A dinheirama descarregada pela modernidade sobre nossa cidade, não tem conseguido se sobrepor ao destaque e significado de alguns símbolos locais, indicadores de nossa identidade. Mas nenhum foi capaz de atingir a resistência do pinhão. Na verdade, ele tanto ilustra a fartura e o vigor de nossas matas, quanto surpreende a curiosidade juvenil dos turistas que procuram Gramado em busca de neve.

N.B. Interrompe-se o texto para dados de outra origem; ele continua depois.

theorem wireWords_append (c : Cfg) (bls : Bool) (ws vs : List (Bool × Byte)) :
    wireWords c bls (ws ++ vs) = wireWords c bls ws ++ wireWords c bls vs := List.flatMap_append

theorem wireWords_events (c : Cfg) (bls : Bool) (ws : List (Bool × Byte)) :
    ∀ e ∈ wireWords c bls ws, WordEvent c e := by
  intro e he
  obtain ⟨w, -, hw⟩ := List.mem_flatMap.mp he
  exact wireWord_events c bls w.1 w.2 e hw

/-- The column after a character (R200). -/
def nextColumn (m : Modes) (col : Int) : Int := if ltr m then col + 1 else col - 1

theorem stepColumn_eq (s : State) : stepColumn s = s.moveTo (nextColumn s.modes s.col) s.row := rfl

/-- The walk over one byte: where a new line starts after it, or the next column (R200). -/
theorem messageWalk_byte (c : Cfg) (m : Modes) (b : Byte) (col : Int) (row : Nat) :
    messageWalk c m [b] col row =
      if b = 0x0A then ([newlineWord c m row], ↑(newlineTo c m row).1, (newlineTo c m row).2)
      else if nextColumn m col ≥ c.cols ∨ nextColumn m col < 0 then
        ([(true, b), newlineWord c m row], ↑(newlineTo c m row).1, (newlineTo c m row).2)
      else ([(true, b)], nextColumn m col, row) := rfl

/-- The walk over a text goes on where the walk over its first byte ends. -/
theorem messageWalk_cons (c : Cfg) (m : Modes) (b : Byte) (bs : List Byte) (col : Int) (row : Nat) :
    messageWalk c m (b :: bs) col row =
      let first := messageWalk c m [b] col row
      let rest := messageWalk c m bs first.2.1 first.2.2
      (first.1 ++ rest.1, rest.2) := by
  rw [messageWalk, messageWalk_byte, nextColumn]
  generalize (if ltr m then col + 1 else col - 1) = col'
  dsimp only
  split
  · rfl
  · split <;> rfl

/-- The state after a text of which no write failed. -/
def State.walked (s : State) (text : List Byte) : State :=
  let walk := messageWalk s.cfg s.modes text s.col s.row
  (s.after (wireWords s.cfg s.bls walk.1)).moveTo walk.2.1 walk.2.2

theorem State.walked_cons (s : State) (b : Byte) (bs : List Byte) :
    s.walked (b :: bs) = (s.walked [b]).walked bs := by
  simp only [State.walked, State.moveTo_cfg, State.moveTo_modes, State.moveTo_bls, State.moveTo_col,
    State.moveTo_row, State.after_cfg, State.after_modes, State.after_bls]
  rw [messageWalk_cons _ _ b bs]
  simp only [wireWords_append, State.after_moveTo, State.after_append]
  rfl

theorem State.walked_ready {s : State} (h : s.Ready) (text : List Byte) : (s.walked text).Ready :=
  State.after_ready h _

theorem State.walked_allOk {s : State} (h : s.AllOk) (text : List Byte) : (s.walked text).AllOk :=
  State.after_allOk (s := s) _ h

/-- A byte of a message is what the walk says: a new line, a character at the edge with a new line
after it, or a character within the line. -/
theorem messageByte_allOk {s : State} (hready : s.Ready) (hok : s.AllOk) (b : Byte) :
    messageByte b s = .done (s.walked [b]) := by
  rw [messageByte, State.walked, messageWalk_byte]
  by_cases hb : b = 0x0A
  · have hline := opDnewline_after hready hok [] s.col s.row
    rw [if_pos hb, if_pos hb, wireWords_one]
    exact hline
  rw [if_neg hb, if_neg hb, opWchar, sendWord_allOk hready hok, Run.done_andThen, wrapColumn, stepColumn_eq]
  simp only [State.after_modes, State.after_col, State.after_row, State.moveTo_col, State.moveTo_cfg,
    State.after_cfg]
  split
  · rw [opDnewline_after hready hok, wireWords_pair]
    rfl
  · rw [wireWords_one]
    rfl

theorem opDmessage_allOk (text : List Byte) {s : State} (hready : s.Ready) (hok : s.AllOk) :
    opDmessage text s = .done (s.walked text) := by
  induction text generalizing s with
  | nil => rfl
  | cons b bs ih =>
    rw [opDmessage, messageByte_allOk hready hok, Run.done_andThen,
      ih (State.walked_ready hready _) (State.walked_allOk hok _), State.walked_cons s b bs]

/-- Settles O32: byte by byte, the operation is the walk over the text. -/
theorem clientMessageCompletes : Obligations.ClientMessageCompletes := by
  unfold Obligations.ClientMessageCompletes
  intro text s hready hok hgeometry
  obtain ⟨t, hexec, hres, hcol, hrow, htrace, hrest⟩ := client_completes hgeometry
    (wireWords_events s.cfg s.bls _) (opDmessage_allOk text hready hok)
  exact ⟨t, hexec, hres, htrace, hcol, hrow, hrest⟩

Então, os arranjos e formas de ornamentação de tudo quanto é moderno, oferecidos como atrativos de nossos tempos frios, acanham-se frente a soberania calma, imutável e definitiva do pinhão. No luxo dos hotéis, quando são oferecidos, aparecem como refinada guloseima afastada do lugar comum de tudo o mais que costuma fazer parte dos cardápios. É que ele se apresenta mais como gramadense cordial do que como inimigo da fome. E come-los torna-se ato de convívio com a singela hospitalidade gramadense.
Mas, antes de chegarem aos salões ou ao aconchego das famílias, os pinhões são surrupiados aos bichos do mato por caboclos esquentados na fumaça; eis que os pinheiros nunca são regularmente plantados para fornecer frutos. São expressão livre da vontade de nossos matos.

Quando pinhões são comercializados nas beiras de estradas não guardam o estigma de vulgar negócio pobre, senão sacramento do que sempre fomos e continuamos sendo nas beiradas mais genuínas de nossa história. E, enquanto vendedores abrigam sua simplicidade em improvisados pontos de venda, nós e os turistas conseguimos enxergar neles a dignidade de uma tradição que tanto nos identifica, orgulha e alegra.